The San Francisco-based company, which went public in January 2020, also recently inked a tie-up with employee benefits solutions company ParetoHealth. The partnership will offer One Medical’s primary care to ParetoHealth’s rapidly growing customer base of over 1,400 small and midsized employers with more than 440,000 lives covered nationwide, Rubin said.
As part of the partnership, One Medical will expand its in-person presence in the Midwest and Southeast to serve some of Pareto's clients in Alabama and Kansas City.
"One Medical is, if you will, taking over their sites in Alabama and Kansas City. We will run them. They will be branded as One Medical. They will be run in our model, and that's how that part fits in," Rubin said.
The company's losses deepened during the quarter, as One Medical reported a first-quarter loss of $39 million, or 29 cents a share, worse than losses of $34 million a year ago. Analysts on average expected a loss of 14 cents per share, so the company missed Wall Street's earnings estimate by 15 cents, according to MarketBeat.
One Medical shares fell 8.4% in after-hours trading following the release of the results, according to MarketWatch.
One Medical's revenue for the quarter beat Street forecasts of $116 million.
Adjusted EBITDA was $4.8 million for the quarter.

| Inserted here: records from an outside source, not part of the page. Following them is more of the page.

-- ==== Sys2Proof/Machine/LinkCmd.lean ====
section
/-! DEFINITION. The meanings of the host's transactions and of the core's writes to the HOST and MBX blocks
(chapters 02 and 03). -/

namespace Sys2Proof.Machine

/-! ### Transactions (R52 to R54) -/

/-- One step of the CRC-8: polynomial 0x07, most significant bit first (R81). -/
def crc8Step (c : Nat) : Nat := if 128 ≤ c then (2 * c ^^^ 7) % 256 else 2 * c

/-- The CRC-8 of R81, and of eSPI. PRESUMED (log 29). -/
def crc8 (bs : List Byte) : Byte :=
  BitVec.ofNat 8 (bs.foldl (fun c b =>
    (List.range 8).foldl (fun c _ => crc8Step c) (c ^^^ b.toNat)) 0)

/-- The eSPI status: what is free and what is available for the host to fetch. PRESUMED (log 29). -/
def espiStatus (s : State) : Nat :=
  0x0107 + 2 ^ 3 * (!s.on Reg.HOST_OOBRX.FULL).toNat + 2 ^ 6 * (wireAvail s).toNat + 2 ^ 7 * (oobAvail s).toNat
    + 2 ^ 9 * (!s.link.flashBusy).toNat + 2 ^ 12 * (flashAvail s).toNat

/-- How a transaction is served: its answer, whether it counts as a FRAME error, and what its commit does. -/
structure Served where
  resp : LinkResp
  frame : Bool := false
  commit : State → State := id

/-- An answer that counts in HOST_ERRCNT.FRAME and has no effect (R72). -/
def refusedAs (c : RespCode) : Served := { resp := { code := c }, frame := true }

/-- The answer of the link is recorded. -/
def State.answer (s : State) (r : LinkResp) : State := { s with link := { s.link with resp := r } }

/-- The response code on the wire: a full slot shows in the status of an ACCEPT. PRESUMED (log 29). -/
def respByte (c : RespCode) : Byte :=
  match c with
  | .accept | .notFree => 0x08
  | .nonFatal => 0x02
  | .fatal => 0x03
  | .noResponse | .spi _ | .ignored => 0xFF

/-- A response with the status as at the snapshot edge and the CRC over all of it; a NO_RESPONSE is nothing at all
(R71). PRESUMED (log 29). -/
def framed (s : State) (r : LinkResp) : LinkResp :=
  if r.code = .noResponse then r
  else
    let st := leBytes 2 (espiStatus s)
    { r with status := st, crc := [crc8 (respByte r.code :: r.head ++ r.data ++ st)] }

/-- An eSPI transaction: its snapshot edge, its answer, and its commit if it completed with a good CRC.
Nothing happens on a link that is not eSPI or not powered. DEDUCED (log 32). -/
def espiTxn (x : Txn) (serve : State → Served) (s : State) : State :=
  if !(s.hostOn && s.espi) then s
  else
    let s := snapshotEdge x.recent (s.seen x.t)
    if !x.crcOk then (s.answer { code := .noResponse }).count Reg.HOST_ERRCNT.CRC
    else
      let r := serve s
      let s := s.answer (framed s r.resp)
      let s := if r.frame then s.count Reg.HOST_ERRCNT.FRAME else s
      if x.completed then r.commit (s.set Reg.HOST_STAT.LINKUP) else s

/-! ### Address decoding (R50, R76, R77) -/

/-- The configuration pair's index port. -/
def pairPort (s : State) : Nat := if s.rd Reg.HOST_STAT.MODE = 0 then 0x4E else 0x2E

/-- What an I/O port address selects. -/
inductive PortSel where
  | ecData | ecCmd | cfgIndex | cfgData | nothing
  deriving DecidableEq, Repr

/-- The EC ports and the configuration pair decoded now, with their addresses. -/
def portRanges (s : State) : List (Nat × PortSel) :=
  (if s.on Reg.CFG_ENABLE.ECDEC then
     [(s.rd Reg.CFG_ECDATA.ECDATA, .ecData), (s.rd Reg.CFG_ECCMD.ECCMD, .ecCmd)] else [])
    ++ [(pairPort s, .cfgIndex), (pairPort s + 1, .cfgData)]

/-- A port overlaps another decoded range: one address selects two things (R77). DEDUCED (log 103). -/
def portClash (s : State) (p : PortSel) : Bool :=
  let mine := (portRanges s).filter (fun r => r.2 == p || (p == .cfgIndex && r.2 == .cfgData)
    || (p == .cfgData && r.2 == .cfgIndex))
  mine.any fun m => (portRanges s).any fun r => r.1 == m.1 && r.2 != m.2

/-- What a port address selects; a range that overlaps another is not decoded (R77). -/
def portSel (s : State) (a : Nat) : PortSel :=
  match (portRanges s).find? (fun r => r.1 == a && !portClash s r.2) with
  | some r => r.2
  | none => .nothing

/-- The window offset of a memory address, when the window is decoded there. -/
def windowOff (s : State) (a : Nat) : Option Nat :=
  let base := s.rd Reg.CFG_WINBASE.WINBASE / 2 ^ 16 * 2 ^ 16
  if s.on Reg.CFG_ENABLE.WINDEC && base ≤ a && a < base + 0x10000 then some (a - base) else none

/-- A byte of the configuration registers (R76). -/
def cfgByte (s : State) (i : Nat) : Nat :=
  match i with
  | 0x20 => 0x88
  | 0x21 => 0x40
  | 0x22 => 0xB0
  | 0x30 => s.rd Reg.CFG_ENABLE.WINDEC + 2 * s.rd Reg.CFG_ENABLE.ECDEC
  | 0x62 => s.rd Reg.CFG_WINBASE.WINBASE / 2 ^ 16 % 256
  | 0x63 => s.rd Reg.CFG_WINBASE.WINBASE / 2 ^ 24 % 256
  | 0x64 => s.rd Reg.CFG_ECDATA.ECDATA % 256
  | 0x65 => s.rd Reg.CFG_ECDATA.ECDATA / 256
  | 0x66 => s.rd Reg.CFG_ECCMD.ECCMD % 256
  | 0x67 => s.rd Reg.CFG_ECCMD.ECCMD / 256
  | 0x70 => s.rd Reg.CFG_IRQSEL.IRQSEL
  | 0x7F => s.rd Reg.CFG_LOCK.LOCK
  | _ => 0

/-- Replace byte `i` of a value. -/
def setByteOf (w i b : Nat) : Nat := w - w / 2 ^ (8 * i) % 256 * 2 ^ (8 * i) + b * 2 ^ (8 * i)

/-- A write of IRQSEL: an asserted window event moves from the old wire to the new one (R68). -/
def irqselWrite (v : Nat) (s : State) : State :=
  let old := s.rd Reg.CFG_IRQSEL.IRQSEL
  let s := s.wr Reg.CFG_IRQSEL.IRQSEL v
  if s.link.eventOn && old != v then { s with link := irqChange v true (irqChange old false s.link) } else s

/-- A write of the configuration data port; LOCK locks every RW/L field (R76). -/
def cfgWrite (i v : Nat) (s : State) : State :=
  if i = 0x7F then (if v % 2 = 1 then s.set Reg.CFG_LOCK.LOCK else s)
  else if s.on Reg.CFG_LOCK.LOCK then s
  else
    match i with
    | 0x30 => (s.wr Reg.CFG_ENABLE.WINDEC v).wr Reg.CFG_ENABLE.ECDEC (v / 2)
    | 0x62 => s.wr Reg.CFG_WINBASE.WINBASE (setByteOf (s.rd Reg.CFG_WINBASE.WINBASE) 2 v)
    | 0x63 => s.wr Reg.CFG_WINBASE.WINBASE (setByteOf (s.rd Reg.CFG_WINBASE.WINBASE) 3 v)
    | 0x64 => s.wr Reg.CFG_ECDATA.ECDATA (setByteOf (s.rd Reg.CFG_ECDATA.ECDATA) 0 v)
    | 0x65 => s.wr Reg.CFG_ECDATA.ECDATA (setByteOf (s.rd Reg.CFG_ECDATA.ECDATA) 1 v)
    | 0x66 => s.wr Reg.CFG_ECCMD.ECCMD (setByteOf (s.rd Reg.CFG_ECCMD.ECCMD) 0 v)
    | 0x67 => s.wr Reg.CFG_ECCMD.ECCMD (setByteOf (s.rd Reg.CFG_ECCMD.ECCMD) 1 v)
    | 0x70 => irqselWrite v s
    | _ => s

/-! ### Serving each eSPI command -/

/-- An inline read is answered after 0 to 2 WAIT_STATEs, a free number (R73). DESIGN CHOICE (log 30). -/
def readAnswer (s : State) (data : List Byte) : LinkResp :=
  { code := .accept, waits := s.freeVal % 3, data := data }

/-- The peripheral and flash channels' enables. -/
def periphOn (s : State) : Bool := s.link.cfgPeriph.testBit 0

/-- What a completed read of `n` window bytes leaves (R106, R117). -/
def readCommit (fixed : Bool) (off n : Nat) (s : State) : State :=
  let d := dataCount s fixed off n
  let s := readParity off n s
  settle (if d = 0 then s else bulkReadCommit d s)

/-- A peripheral memory read (R53, R72).  Where two rows of R72 hold, a payload above 64 bytes comes first.
DESIGN CHOICE (log 106). -/
def serveMemRead (addr len : Nat) (s : State) : Served :=
  if 64 < len then refusedAs .fatal
  else if !periphOn s || len = 0 then refusedAs .nonFatal
  else
    match windowOff s addr with
    | none => refusedAs .nonFatal
    | some off =>
      if 0x10000 < off + len then refusedAs .nonFatal
      else { resp := readAnswer s (hostBytes s false off len)
             commit := fun t => readCommit false off len t.drawn }

/-- A peripheral memory write (R54, R72), its rows in the same order. DESIGN CHOICE (log 106). -/
def serveMemWrite (addr : Nat) (data : List Byte) (s : State) : Served :=
  if 64 < data.length then refusedAs .fatal
  else if !periphOn s || data.isEmpty then refusedAs .nonFatal
  else
    match windowOff s addr with
    | none => refusedAs .nonFatal
    | some off =>
      if 0x10000 < off + data.length then refusedAs .nonFatal
      else { resp := {}, commit := commitWrites (writesAt false off data) }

One Medical's first-quarter membership revenue was $20 million, growing 33% year over year, and net patient service revenue was $44 million, up 30% year over year. This growth was driven in part by our continued strong membership growth, One Medical Chief Financial Officer Bjorn Thaler said during the earnings call.
The company's partnership revenue of $54.9 million increased 86% year over year, driven by strong membership growth, the shift from fee-for-service revenue to partnership revenue and strong demand for the company's Healthy Together workplace reentry program, he said.
One Medical has seen an earlier-than-anticipated reduction in COVID-19 testing volumes, reporting a "meaningful drop" in testing beginning in April.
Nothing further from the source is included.